A few weeks ago, the Boston Celtics were a team preparing to either make a potentially franchise-ruining blockbuster trade or accept its fate as a lottery team and—similarly—start making trades.

It's amazing what a couple of weeks can do. Now, the Celtics are a team whose sole mission is to stay exactly the same.

Overall, December was a trying month for Boston. It still didn't have Avery Bradley back, its Ray Allen-replacement role players couldn't settle into a rhythm and the team couldn't play defense to save its life. According to the rumor mill, it started considering the idea of bringing in certified chemistry-killer DeMarcus Cousins, even if it meant parting ways with some of the team's biggest stars. 

Overall, Boston went 5-10 from Dec. 1 to Jan. 2. They stood at a depressing 14-17 after absorbing a 93-83 loss to Memphis at the beginning of the month.

But then, something changed. Bradley returned, the chemistry clicked, the team rediscovered how to play defense and it reeled off six consecutive wins, including a few big ones against Indiana, at New York and against Houston.

Now, less than two weeks after that loss to the Grizzlies, things are much different for this team. Now, president of basketball operations Danny Ainge's plan to keep Kevin Garnett, Paul Pierce and Rajon Rondo together for one more run actually seems like it could still pan out. Now, the Celtics are 20-17, they know they can beat the toughest team in their division on the road, without Rondo, and no longer are they seriously considering franchise-altering trades.

Or at least, they shouldn't be.

At the beginning of the week, Ainge told The Boston Globe's Gary Washburn that he's "content" with Boston's roster as it stands now. That would suggest that there's no Cousins deal in the works, and no Rudy Gay deal in the works either.

Ainge told Washburn:

"I think it’s obvious the team has played more inspired. And that was a big part of the underachievement the first part of the year to now. So hopefully we can continue to play inspired."

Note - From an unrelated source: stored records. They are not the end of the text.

-- ==== Sys2Proof/Config.lean ====
section
/-! DEFINITION. What an implementation fixes (00_scope.md R10, 92_eei_decisions.md open parameters),
the constants of the register file, and the one free value of the model. -/

namespace Sys2Proof.Config

/-- The three open implementation parameters of 00_scope.md R10 (93_implementation_defined.md U14:
"a named model argument"). They stand in `State` so that every statement is about every choice of
them; no step changes them (log 7). -/
structure Params where
  /-- `R_ITER`: the largest number of ring-axis outputs of one tile. -/
  rIter : Nat
  /-- `KW_ALIGN`: staged kernel lines are padded to a multiple of this many elements. -/
  kwAlign : Nat
  /-- `HDR_BYTES`: size of the state header of the scratch region. -/
  hdrBytes : Nat
deriving DecidableEq, Repr

/-- The values this hardware instance uses (00_scope.md R10). -/
def defaultParams : Params := { rIter := 2, kwAlign := 4, hdrBytes := 64 }

/-- The constraints on the open parameters (92_eei_decisions.md, open parameters). -/
def Params.ok (p : Params) : Bool :=
  decide (2 ≤ p.rIter) && decide (p.rIter ≤ 255) && decide (1 ≤ p.kwAlign) &&
    decide (p.kwAlign ≤ 255) && decide (p.hdrBytes % 8 = 0) && decide (p.hdrBytes ≤ 65528)

/-- `ID` always reads this value (10_state.md R34). -/
def idValue : Word := 0x44570407

/-- `COUNT_MAX`, the largest value a 32-bit signed count may take (00_scope.md R10). -/
def countMax : Int := 2 ^ 31 - 1

/-- `ACC_ENTRY_BYTES`, the size of one accumulator-staging entry (00_scope.md R10). -/
def accEntryBytes : Int := 8

/-- The number of bytes of the one memory space (20_memory.md R100). -/
def addressSpace : Nat := 2 ^ 32

/-- FREE VALUE. The byte that address `addr` of a released scratch region holds after draw number
`draw` (93_implementation_defined.md U7: "any value"; 46_conv_sequencer.md R361). It has no body: no
proof can know it (log 3). -/
opaque freeByte (draw addr : Nat) : Byte

end Sys2Proof.Config
end

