/-! ### close -/

@[simp] theorem close_params (s : State) : (s.close).params = s.params := rfl
@[simp] theorem close_status (s : State) : (s.close).status = s.status.close := rfl
@[simp] theorem close_resultLo (s : State) : (s.close).resultLo = s.resultLo := rfl
@[simp] theorem close_resultHi (s : State) : (s.close).resultHi = s.resultHi := rfl
@[simp] theorem close_cause (s : State) : (s.close).cause = s.cause := rfl
@[simp] theorem close_causeInfo (s : State) : (s.close).causeInfo = s.causeInfo := rfl
@[simp] theorem close_cfg (s : State) : (s.close).cfg = s.cfg := rfl
@[simp] theorem close_ctx (s : State) : (s.close).ctx = s.ctx := rfl
@[simp] theorem close_book (s : State) : (s.close).book = s.book := rfl
@[simp] theorem close_mem (s : State) : (s.close).mem = s.mem := rfl
@[simp] theorem close_freeDraws (s : State) : (s.close).freeDraws = s.freeDraws := rfl
@[simp] theorem close_hostQueue (s : State) : (s.close).hostQueue = s.hostQueue := rfl
@[simp] theorem close_reply (s : State) : (s.close).reply = s.reply := rfl

/-! ### writeIc -/

@[simp] theorem writeIc_params (s : State) (w : Word) : (s.writeIc w).params = s.params := rfl
@[simp] theorem writeIc_status (s : State) (w : Word) : (s.writeIc w).status = s.status.dropIc := rfl
@[simp] theorem writeIc_resultLo (s : State) (w : Word) : (s.writeIc w).resultLo = s.resultLo := rfl
@[simp] theorem writeIc_resultHi (s : State) (w : Word) : (s.writeIc w).resultHi = s.resultHi := rfl
@[simp] theorem writeIc_cause (s : State) (w : Word) : (s.writeIc w).cause = s.cause := rfl
@[simp] theorem writeIc_causeInfo (s : State) (w : Word) : (s.writeIc w).causeInfo = s.causeInfo := rfl
@[simp] theorem writeIc_cfg (s : State) (w : Word) : (s.writeIc w).cfg = s.cfg := rfl
@[simp] theorem writeIc_ctx (s : State) (w : Word) : (s.writeIc w).ctx = { s.ctx with ic := w } := rfl
@[simp] theorem writeIc_book (s : State) (w : Word) : (s.writeIc w).book = s.book := rfl
@[simp] theorem writeIc_mem (s : State) (w : Word) : (s.writeIc w).mem = s.mem := rfl
@[simp] theorem writeIc_freeDraws (s : State) (w : Word) : (s.writeIc w).freeDraws = s.freeDraws := rfl
@[simp] theorem writeIc_hostQueue (s : State) (w : Word) : (s.writeIc w).hostQueue = s.hostQueue := rfl
@[simp] theorem writeIc_reply (s : State) (w : Word) : (s.writeIc w).reply = s.reply := rfl

/-! ### writeM -/

@[simp] theorem writeM_params (s : State) (w : Word) : (s.writeM w).params = s.params := rfl
@[simp] theorem writeM_status (s : State) (w : Word) : (s.writeM w).status = s.status.dropM := rfl
@[simp] theorem writeM_resultLo (s : State) (w : Word) : (s.writeM w).resultLo = s.resultLo := rfl
@[simp] theorem writeM_resultHi (s : State) (w : Word) : (s.writeM w).resultHi = s.resultHi := rfl
@[simp] theorem writeM_cause (s : State) (w : Word) : (s.writeM w).cause = s.cause := rfl
@[simp] theorem writeM_causeInfo (s : State) (w : Word) : (s.writeM w).causeInfo = s.causeInfo := rfl
@[simp] theorem writeM_cfg (s : State) (w : Word) : (s.writeM w).cfg = s.cfg := rfl
@[simp] theorem writeM_ctx (s : State) (w : Word) : (s.writeM w).ctx = { s.ctx with m := w } := rfl
@[simp] theorem writeM_book (s : State) (w : Word) : (s.writeM w).book = s.book := rfl
@[simp] theorem writeM_mem (s : State) (w : Word) : (s.writeM w).mem = s.mem := rfl
@[simp] theorem writeM_freeDraws (s : State) (w : Word) : (s.writeM w).freeDraws = s.freeDraws := rfl
@[simp] theorem writeM_hostQueue (s : State) (w : Word) : (s.writeM w).hostQueue = s.hostQueue := rfl
@[simp] theorem writeM_reply (s : State) (w : Word) : (s.writeM w).reply = s.reply := rfl

/-! ### writeRes -/

@[simp] theorem writeRes_params (s : State) (w : Word) : (s.writeRes w).params = s.params := rfl
@[simp] theorem writeRes_status (s : State) (w : Word) : (s.writeRes w).status = s.status.dropRes := rfl
@[simp] theorem writeRes_resultLo (s : State) (w : Word) : (s.writeRes w).resultLo = s.resultLo := rfl
@[simp] theorem writeRes_resultHi (s : State) (w : Word) : (s.writeRes w).resultHi = s.resultHi := rfl
@[simp] theorem writeRes_cause (s : State) (w : Word) : (s.writeRes w).cause = s.cause := rfl
@[simp] theorem writeRes_causeInfo (s : State) (w : Word) : (s.writeRes w).causeInfo = s.causeInfo := rfl
@[simp] theorem writeRes_cfg (s : State) (w : Word) : (s.writeRes w).cfg = s.cfg := rfl
@[simp] theorem writeRes_ctx (s : State) (w : Word) : (s.writeRes w).ctx = { s.ctx with res := w } := rfl
@[simp] theorem writeRes_book (s : State) (w : Word) : (s.writeRes w).book = s.book := rfl
@[simp] theorem writeRes_mem (s : State) (w : Word) : (s.writeRes w).mem = s.mem := rfl
@[simp] theorem writeRes_freeDraws (s : State) (w : Word) : (s.writeRes w).freeDraws = s.freeDraws := rfl
@[simp] theorem writeRes_hostQueue (s : State) (w : Word) : (s.writeRes w).hostQueue = s.hostQueue := rfl
@[simp] theorem writeRes_reply (s : State) (w : Word) : (s.writeRes w).reply = s.reply := rfl
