/-- What CONV's loops leave: the registers of the last filter, and ACC_OVF if the bias add of any output leaves
64 bits. -/
structure LoopsLeave (s t : State) : Prop where
  /-- The context registers. -/
  ctx : t.ctx = filterCtx s.cfg.lastClass (s.cfg.inC.toInt.toNat - 1) (s.cfg.chMult.toInt.toNat - 1)
    (s.cfg.lastTile s.params s.cfg.lastClass)
  /-- The bookkeeping registers but for those of the accumulators. -/
  book : t.book = { s.cfg.tileBook s.params s.cfg.lastClass (s.cfg.lastTile s.params s.cfg.lastClass)
    (s.cfg.axes.subOutputs s.cfg.lastClass - s.cfg.lastTile s.params s.cfg.lastClass) with
    accJ0 := t.book.accJ0, accN := t.book.accN }
  /-- The accumulator registers. -/
  acc : AccOfClass s (s.cfg.computedClass s.cfg.lastClass) t
  /-- The sticky flags. -/
  sticky : t.status.err = s.status.err ∧ t.status.underrun = s.status.underrun ∧
    (t.status.accOvf = true ↔ s.status.accOvf = true ∨ CallOverflows s)

theorem convLoops_leaves {s : State} (hp : s.params.ok = true) (hlegal : ConfigLegal s.params s.cfg)
    (hshift : checkShiftArray s.cfg s.mem = none) : LoopsLeave s (convLoops (convStart s)) := by
  obtain ⟨s', hsame, hstart, hrun⟩ := exists_convHolds hp hlegal hshift
  obtain ⟨hdone, hovf⟩ := hrun.convLoops
  have hloops := hstart.convLoops
  have hcfg : s'.cfg = s.cfg := hsame.cfg
  have hparams : s'.params = s.params := hsame.params
  have hacc := hdone.acc
  rw [someOverflows_iff (hcfg ▸ hlegal.shapeLegal), ← callOverflows_iff, hsame.callOverflows_iff] at hovf
  refine ⟨?_, ?_, ?_, (keptByConv_err _).convLoops rfl, (keptByConv_underrun _).convLoops rfl, ?_⟩
  · rw [← hloops.ctx, hdone.ctx, hcfg, hparams]
    rfl
  · rw [← hloops.book, ← hcfg, ← hparams]
    exact hdone.book
  · rw [AccOfClass, ← hloops.book, ← hcfg, ← hparams]
    exact hacc
  · rw [← hloops.status, hovf, hstart.status]
    exact Iff.rfl

/-- The first output of the last tile, as the formula of R356. -/
theorem lastTile_eq {p : Config.Params} {c : Cfg} (hR : 0 < p.rIter) (hx : c.axes.Legal) (r : Nat) :
    (c.lastTile p r : Int) = max 0 ((c.axes.subOutputs r - 1) / p.rIter) * p.rIter := by
  have hR' : (0 : Int) < p.rIter := by omega
  rcases (hx.subOutputs_nonneg r).eq_or_lt with hnone | hpos
  · have hneg : (c.axes.subOutputs r - 1) / (p.rIter : Int) < 0 := Int.ediv_neg_of_neg_of_pos (by omega) hR'
    rw [Cfg.lastTile, max_eq_left hneg.le, ← hnone]
    simp
  · have hcast : (((c.axes.subOutputs r).toNat - 1 : Nat) : Int) = c.axes.subOutputs r - 1 := by omega
    rw [Cfg.lastTile, max_eq_right (Int.ediv_nonneg (by omega) hR'.le), Nat.cast_mul, Int.natCast_ediv, hcast]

Just because the Celtics have been playing well for a couple of weeks doesn't mean that season-long success is guaranteed, but it's definitely encouraging. It suggests that this team is starting to find its identity, even if it took a while, and it suggests that the dismal first two months of the season were not an accurate indicator of what this team is capable of.

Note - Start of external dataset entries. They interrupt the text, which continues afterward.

-- ==== Sys2Proof/Tests/Slice0.lean ====
section
/-! SUPPORT. Small tests of one command or one host transaction each, with the expected results of spec/95_test_vectors.md, and for every obligation with hypotheses a concrete input that meets them. -/

namespace Sys2Proof.Tests

open Sys2Proof Sys2Proof.Machine

/-! ## Helpers -/

/-- The next state of an outcome, if it is one. -/
def nextOf : Outcome → Option State
  | .next s => some s
  | .fault _ => none
  | .refused _ => none

/-- The file of n elements that starts with `xs` and is unwritten after them. -/
def fileOf {α : Type} (n : Nat) (xs : List α) : Vector (Option α) n := tabulate n fun k => xs[k]?

/-- After reset, IDX0.. hold `xs` and NIDX holds `n`. -/
def withIdx (xs : List Idx) (n : BitVec 5) : State := { State.reset with idx := fileOf 24 xs, nidx := n }

/-- After reset, BITB0.. hold `xs` and BLEN holds `n`. -/
def withBits (xs : List Byte) (n : BitVec 9) : State := { State.reset with bitb := fileOf 33 xs, blen := n }

/-- After reset, BUF0.. hold `xs`, BUFLEN holds `n`, and CLAIM is `c`. -/
def withBuf (xs : List Byte) (n : BitVec 6) (c : Option Byte) : State :=
  { State.reset with buf := fileOf 33 xs, buflen := n, claim := c }

/-- `s` with the events `es` still to come. -/
def doing (es : List HostEvent) (s : State) : State := { s with pending := es }

/-- `s` after a fault with code `c`. -/
def faulted (c : FaultCode) (s : State) : State := { s with status := { s.status with fault := true, fcode := c } }

/-- The bytes of the store after a command. -/
def storeAfter (i : Instr) (s : State) : Option (List (Option Byte) × Nat) :=
  (nextOf (exec i s)).map fun t => (t.bitb.toList, t.blen.toNat)

/-- The bytes of the buffer after a command. -/
def bufAfter (i : Instr) (s : State) : Option (List (Option Byte) × Nat) :=
  (nextOf (exec i s)).map fun t => (t.buf.toList, t.buflen.toNat)

/-- STATUS after a step. -/
def statusAfter (s : State) : Option Word16 := (nextOf (step s)).map fun t => t.status.word

/-! ## WellFormed -/

/-- R75: only 0..23 name a register. -/
theorem test_join_24_is_ill_formed : (Instr.join 24 0).wellFormed = false := by decide
theorem test_join_31_is_ill_formed : (Instr.join 31 7).wellFormed = false := by decide
theorem test_join_23_is_well_formed : (Instr.join 23 7).wellFormed = true := by decide

/-! ## Words written out from the patterns of R72 -/

theorem test_decode_pack : decode 0b0000000000000001 = .ok .pack := by decide
theorem test_decode_unpack : decode 0b0000000000000010 = .ok .unpack := by decide
theorem test_decode_tobytes : decode 0b0000000000000011 = .ok .tobytes := by decide
theorem test_decode_split : decode 0b0000000000000100 = .ok .split := by decide
theorem test_decode_append3 : decode 0b0000000000110101 = .ok (.append3 3) := by decide
theorem test_decode_join : decode 0b0001000101100110 = .ok (.join 17 6) := by decide
theorem test_decode_csum : decode 0b0000000000001000 = .ok .csum := by decide
theorem test_decode_verify : decode 0b0000000000001001 = .ok .verify := by decide
/-- J1's word. -/
theorem test_encode_join : encode (.join 23 7) = 0x1776 := by decide

/-- X1 to X9. -/
theorem test_decode_faults :
    decode 0x0000 = .error .eOpcode ∧ decode 0x0007 = .error .eOpcode ∧ decode 0x000F = .error .eOpcode ∧
    decode 0x0011 = .error .eField ∧ decode 0x0081 = .error .eField ∧ decode 0x2001 = .error .eField ∧
    decode 0x0105 = .error .eField ∧ decode 0x8006 = .error .eField ∧ decode 0x00F0 = .error .eOpcode := by decide

/-! ## Commands -/

/-- K7. -/
theorem test_pack_three :
    storeAfter .pack (withIdx [0x400, 0x001, 0x7FF] 3) =
      some ([0x80, 0x00, 0x07, 0xFF, 0x80].map some ++ List.replicate 28 (some 0), 33) := by decide

/-- K4: no index packed, and every byte of the store written. -/
theorem test_pack_none : storeAfter .pack (withIdx [] 0) = some (List.replicate 33 (some 0), 0) := by decide

/-- N1. -/
theorem test_unpack_two :
    (nextOf (exec .unpack (withBits [0x80, 0x00, 0x04] 22))).map (fun t => (t.idx.toList, t.nidx)) =
      some ([some 1024, some 1] ++ List.replicate 22 none, 2) := by decide

/-- N4. -/
theorem test_unpack_275 :
    exec .unpack (withBits (List.replicate 33 0xFF) 275) =
      .next (faulted .eLength (withBits (List.replicate 33 0xFF) 275)) := by rfl

/-- T1: the host's bits beyond BLEN are not copied. -/
theorem test_tobytes_pads :
    bufAfter .tobytes (withBits [0xFF, 0xFF] 11) =
      some ([0xFF, 0xE0].map some ++ List.replicate 31 (some 0), 2) := by decide

set_option maxRecDepth 8192 in
/-- T5. -/
theorem test_tobytes_253 :
    bufAfter .tobytes (withBits (List.replicate 32 0xFF) 253) =
      some (List.replicate 31 (some 0xFF) ++ [some 0xF8, some 0], 32) := by decide

set_option maxRecDepth 8192 in
/-- S2. -/
theorem test_split :
    (nextOf (exec .split (withBits (List.replicate 32 0x7F ++ [0x17]) 264))).map
      (fun t => (t.claim, t.blen, t.bitb.toList)) =
      some (some 0x17, 256, List.replicate 32 (some 0x7F) ++ [some 0]) := by decide

/-- S3. -/
theorem test_split_263 :
    exec .split (withBits (List.replicate 33 0) 263) = .next (faulted .eLength (withBits (List.replicate 33 0) 263)) := by
  rfl

set_option maxRecDepth 8192 in
/-- A1, from the store that the PACK of the 23 indices leaves. -/
theorem test_append3_seven :
    storeAfter (.append3 7) (withBits (List.replicate 31 0x7F ++ [0x78]) 253) =
      some (List.replicate 32 (some 0x7F) ++ [some 0], 256) := by decide

set_option maxRecDepth 8192 in
/-- A3. -/
theorem test_append3_five :
    storeAfter (.append3 5) (withBits (List.replicate 32 0) 253) =
      some (List.replicate 31 (some 0) ++ [some 0x05, some 0], 256) := by decide

/-- J1. -/
theorem test_join_title :
    (nextOf (exec (.join 23 7) { State.reset with cs := some 0x17 })).map (fun t => (t.idx[23], t.idx[22])) =
      some (some 1815, none) := by decide

/-- J6: E_RANGE before E_UNINIT. -/
theorem test_join_31 : exec (.join 31 0) State.reset = .next (faulted .eRange State.reset) := by rfl

/-- C7. -/
theorem test_csum_33 :
    exec .csum (withBuf (List.replicate 33 0) 33 none) =
      .next (faulted .eLength (withBuf (List.replicate 33 0) 33 none)) := by rfl

/-- C8, with BUF5 the unwritten byte. -/
theorem test_csum_unwritten :
    exec .csum { withBuf (List.replicate 33 0) 32 none with buf := (fileOf 33 (List.replicate 33 0)).set 5 none } =
      .next (faulted .eUninit
        { withBuf (List.replicate 33 0) 32 none with buf := (fileOf 33 (List.replicate 33 0)).set 5 none }) := by rfl

/-- V3: MATCH, set before, stays. -/
theorem test_verify_no_claim :
    exec .verify ((withBuf (List.replicate 32 0) 32 none).setMatch true) =
      .next (faulted .eUninit ((withBuf (List.replicate 32 0) 32 none).setMatch true)) := by rfl

/-- V1 and V2: MATCH is 1 exactly when CLAIM is the new checksum, whatever `SHA256_32` is. -/
theorem test_verify_own_checksum (c : Byte) :
    (nextOf (exec .verify (withBuf (List.replicate 32 0) 32 (some c)))).map (fun t => (t.cs, t.status.matched)) =
      some (some (Config.sha256_32 (Vector.replicate 32 0))[0], (Config.sha256_32 (Vector.replicate 32 0))[0] == c) := by
  rfl

/-! ## Host transactions -/

/-- H1: a 12-bit value for an index register. -/
theorem test_write_too_wide : statusAfter (doing [.write 0x00 0x0FFF] State.reset) = some 0x0072 := by decide
/-- H3. -/
theorem test_write_nidx_31 :
    (nextOf (step (doing [.write 0x18 0x001F] State.reset))).map (fun t => (t.nidx, t.status.fault)) = some (31, false) := by
  decide
/-- H5. -/
theorem test_write_cs : statusAfter (doing [.write 0x1B 0x0000] State.reset) = some 0x0062 := by decide
/-- H7, H12: a reserved address answers no value, and the first code stays. -/
theorem test_read_reserved :
    step (doing [.read 0x1E] State.reset) = .next { faulted .eHostAddr State.reset with reads := [none] } ∧
    step (doing [.read 0x41] (faulted .eLength State.reset)) =
      .next { faulted .eLength State.reset with reads := [none] } := ⟨rfl, rfl⟩
/-- H8, H9, H10: CMD reads 0x0000, an unwritten element has no value, STATUS is 0x0000 after reset. -/
theorem test_reads_after_reset :
    step (doing [.read 0x1F] State.reset) = .next { State.reset with reads := [some 0] } ∧
    step (doing [.read 0x05] State.reset) = .next { State.reset with reads := [none] } ∧
    step (doing [.read 0x1D] State.reset) = .next { State.reset with reads := [some 0] } := ⟨rfl, rfl, rfl⟩
/-- X4: STATUS after a decode fault. -/
theorem test_decode_fault_status : statusAfter (doing [.write 0x1F 0x0011] State.reset) = some 0x0022 := by decide
/-- H11: a command is ignored after a fault. -/
theorem test_command_after_fault :
    step (doing [.write 0x1F 0x0001] (faulted .eHostVal State.reset)) = .next (faulted .eHostVal State.reset) := rfl
/-- P2's encodings of the CANDIDATE statements for tail 0. -/
theorem test_candidate_words :
    candidate 0 = [.write 0x18 0x0017, .write 0x1F 0x0001, .write 0x1F 0x0005, .write 0x1F 0x0003, .write 0x1F 0x0008,
      .write 0x1F 0x1706] := by decide
/-- A placed word is the very next thing run. -/
theorem test_placed_pack : step (State.reset.withFetchWord 16 0x0001) = exec .pack State.reset := rfl

/-! ## Witnesses: inputs that meet the hypotheses of each obligation, at the ends of their ranges -/

/-- Everything is written, with the given NIDX, BLEN and BUFLEN. -/
def full (n : BitVec 5) (l : BitVec 9) (b : BitVec 6) : State :=
  { State.reset with
    idx := Vector.replicate 24 (some 2047), nidx := n, bitb := Vector.replicate 33 (some 0x7F), blen := l
    buf := Vector.replicate 33 (some 0x80), buflen := b, cs := some 0x17, claim := some 0x66 }

/-- Nothing is written, with the given NIDX, BLEN and BUFLEN. -/
def bare (n : BitVec 5) (l : BitVec 9) (b : BitVec 6) : State := { State.reset with nidx := n, blen := l, buflen := b }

It certainly suggests that a massive trade isn't the answer for this team.

Team chemistry is a delicate balance. Most teams can't win without it, and it's hard to find it. Right now, finally, the Celtics have it. Guys are settling into their roles, they're getting comfortable, they're finding ways to win even when they don't have all of the necessary parts available. They still don't know what kind of team they're going to be with both Bradley and Chris Wilcox healthy, or what kind of team they're going to be when Rondo stops getting suspended for bumping refs.

Right now, the Celtics are winning, they're inspired and they're working together. Something's clicking, and changing around the pieces right now—when things are finally starting to come together—could send everything back in the other direction.

As Ainge said in the Globe, this team looks like it has turned the corner. Why change it up now?